Our novel imaging system lets us see what’s happening inside a cell
The tools of my trade include a sieve, a hole-puncher, and a highly-advanced microscope (one of only three in the Netherlands). With these, we can look inside thousands of fluorescently-tagged cells and simultaneously capture information about their behavior at any given time point. Our unique imaging system allows us to first narrow down and select only the cells that display relevant characteristics before we dive into sequencing their RNA, which gives us a gene expression profile for those cells.
We’re currently looking for new mechanisms that cause the development of therapy resistance. Cancer cells adapt to stress during DNA replication, and gain mutations that benefit their survival. Therefore, we focus on identifying mutations and other molecular alterations that are important for cancer cells to tolerate and escape drug-induced stress. Identifying genes that are critical for the cancer cell will hopefully help us tell which molecular pathways to block to in order to more effectively stop the development of cancer.

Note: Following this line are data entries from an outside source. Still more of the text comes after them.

-- ==== Sys2Proof/Machine/MotionOps.lean ====
section
/-! DEFINITION. An axis: its position (R257, R258), its stops (R266) and its driver (R272). -/
namespace Sys2Proof.Machine

/-- An axis, a port, a feedback channel and a sin/cos pair beside their registers. -/
def State.axs (s : State) (a : Nat) : Axis := SMap.get Axis.reset s.mot.ax a
def State.setAxs (s : State) (a : Nat) (x : Axis) : State := { s with mot := { s.mot with ax := SMap.set Axis.reset s.mot.ax a x } }
def Port.reset : Port := { ocA := false, ocB := false, lastA := 0, lastB := 0 }
def State.prt (s : State) (p : Nat) : Port := SMap.get Port.reset s.mot.port p
def State.setPrt (s : State) (p : Nat) (x : Port) : State := { s with mot := { s.mot with port := SMap.set Port.reset s.mot.port p x } }
def State.fbk (s : State) (n : Nat) : Fbk := SMap.get Fbk.reset s.mot.fb n
def State.setFbk (s : State) (n : Nat) (x : Fbk) : State := { s with mot := { s.mot with fb := SMap.set Fbk.reset s.mot.fb n x } }
def State.scp (s : State) (n : Nat) : Sc := SMap.get Sc.reset s.mot.sc n
def State.setScp (s : State) (n : Nat) (x : Sc) : State := { s with mot := { s.mot with sc := SMap.set Sc.reset s.mot.sc n x } }

/-- Position arithmetic is modulo 2^48 (R257). -/
def wrap48 (i : Int) : Nat := (i % (2 ^ 48 : Int)).toNat

/-- The signed 48-bit difference (R257). -/
def diff48 (a b : Nat) : Int := signed 48 (wrap48 ((a : Int) - b))

/-- The setpoint at the last servo boundary (AX_POS). -/
def axPos (s : State) (a : Nat) : Nat := s.rf (Reg.AX_POS_HI a) 0 16 * 2 ^ 32 + (s.rd (Reg.AX_POS_LO a)).toNat

def State.setAxPos (s : State) (a p : Nat) : State :=
  (s.wr (Reg.AX_POS_LO a) (BitVec.ofNat 32 p)).wr (Reg.AX_POS_HI a) (BitVec.ofNat 32 (p / 2 ^ 32 % 2 ^ 16))

/-- The velocity at the last servo boundary (AX_VEL), units/s. -/
def axVel (s : State) (a : Nat) : Int := (s.rd (Reg.AX_VEL a)).toInt

/-- An axis is at standstill: no velocity, no acceleration. -/
def axisStill (s : State) (a : Nat) : Bool := decide ((s.axs a).vel = 0) && decide ((s.axs a).acc = 0)

/-- The servo period of an axis in ns (R258). -/
def servoNs (s : State) (a : Nat) : Nat := s.rf (Reg.AX_CFG a) 8 8 * s.period

/-- The commanded position now: linear from the setpoint before to AX_POS over one servo period (R258). -/
def interpolated (s : State) (a : Nat) : Nat :=
  let x := s.axs a
  let dt := min (s.now - x.fromAt) x.span
  if x.span = 0 then axPos s a else wrap48 ((x.from_ : Int) + diff48 (axPos s a) x.from_ * dt / x.span)

/-- AX_STAT.STATE. -/
def State.axState (s : State) (a v : Nat) : State := s.setFld (Reg.AX_STAT a) 0 3 v

/-- The limits come into use: reads return them, and the profile is planned anew (R263, R286). -/
def State.useLimits (s : State) (a : Nat) (l : Limits) : State :=
  ((((s.setAxs a { s.axs a with plan := none, defLim := none }).wr (Reg.AX_VMAX a) (BitVec.ofNat 32 l.vmax)).wr (Reg.AX_AMAX a)
    (BitVec.ofNat 32 l.amax)).wr (Reg.AX_DMAX a) (BitVec.ofNat 32 l.dmax)).wr (Reg.AX_JMAX a) (BitVec.ofNat 32 l.jmax)

/-- Standstill has been reached: deferred limits apply, and REVERSE ends (R262, R263). -/
def State.axisRest (s : State) (a : Nat) : State :=
  let s1 := match (s.axs a).defLim with | some l => s.useLimits a l | none => s
  s1.setFlag (Reg.AX_STAT a) 13 false

/-- An accepted edge of an input that reference latches may have chosen (R273): source 0 a DIN pin, 1 the Z and 2 the A input of a feedback
channel. Only the first edge after LATCHED was cleared counts. -/
def State.refEdge (s : State) (src num : Nat) (rising : Bool) : State :=
  each 16 (fun a t =>
    let w := t.rd (Reg.AX_REF a)
    if bit w 31 ∧ fld w 19 2 = src ∧ fld w 0 5 = num ∧ bit w 28 ≠ rising ∧ ¬ t.flag (Reg.AX_STAT a) 6 ∧ (t.axs a).refAt.isNone then
      t.setAxs a { t.axs a with refAt := some t.now }
    else t) s

/-- An immediate stop (R266): the commanded position freezes at its interpolated value, velocity and acceleration become 0,
and the present and any waiting target are discarded. -/
def State.stopNow (s : State) (a : Nat) : State :=
  let p := interpolated s a
  let x := s.axs a
  let s1 := s.setAxs a { x with vel := 0, acc := 0, plan := none, from_ := p, fromAt := s.now, span := 0, restAt := min x.restAt s.now,
                                target := none, waiting := none, started := false, inc := none, repeats := 0, stopping := false,
                                newTgt := none, newInc := none }
  let s2 := ((s1.setAxPos a p).wr (Reg.AX_VEL a) 0).axisRest a
  if s.rf (Reg.AX_STAT a) 0 3 = 0 then s2 else s2.axState a 1

/-- A controlled stop (R266): from the next servo boundary the axis decelerates to standstill; STATE reads 5 until then. -/
def State.stopSoft (s : State) (a : Nat) : State :=
  let x := s.axs a
  let s1 := s.setAxs a { x with target := none, waiting := none, started := false, inc := none, repeats := 0, plan := none,
                                newTgt := none, newInc := none, stopping := !axisStill s a }
  if s.rf (Reg.AX_STAT a) 0 3 = 0 then s1 else s1.axState a (if axisStill s a then 1 else 5)

/-- The driver of an internal axis has no carrier, a port fault, or a disabled port (R272). -/
def driverDown (s : State) (a : Nat) : Bool :=
  s.sys.mode = .sill || s.sys.mode = .boot || pwmForced s (8 * a) || !s.flag (Reg.PWM_UCTRL a) 0
    || s.flag (Reg.PT_STAT a) 8 || !s.flag (Reg.PT_CFG a) 31

/-- Bring PWRDN of an internal axis to its driver's state: at power-down the axis takes an immediate stop, and with
HOLD_POS = 0 its position is no longer known (R272). -/
def State.driver (s : State) (a : Nat) : State :=
  let down := driverDown s a
  if down = s.flag (Reg.AX_STAT a) 4 then s
  else if down then
    let s1 := (s.stopNow a).setFlag (Reg.AX_STAT a) 4 true
    if s.flag (Reg.AX_CFG a) 27 then s1 else s1.setFlag (Reg.AX_STAT a) 14 false
  else s.setFlag (Reg.AX_STAT a) 4 false

/-- The drivers of all internal axes. -/
def State.drivers (s : State) : State := each 8 (fun a t => t.driver a) s

end Sys2Proof.Machine
end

Imaging is sharpened by sequencing and bioinformatics
For those of you who are techies, we use a sieve that separates and dispenses single cells into individual wells of a grid on a 2 cm x 2 cm black chip. This is placed under our microscope where each cell is imaged, and cells that are interesting for further analysis are noted. The chip slides over to the left side of the microscope and hovers over a multi-well plate. An ultra-fine needle acts as a hole-puncher and physically pokes a hole through the chip’s floor, releasing that particular cell from the chip into the multi-well plate. Once we’ve collected the cells we want, the micro-well plate is prepared for sequencing by Alexander van Oudenaarden’s lab at the Hubrecht, and then brought to Edwin Cuppen’s sequencing facility at the UMCU. The plate and data then returns home to us, where we perform the bioinformatics analysis, and combine our experimental data with images.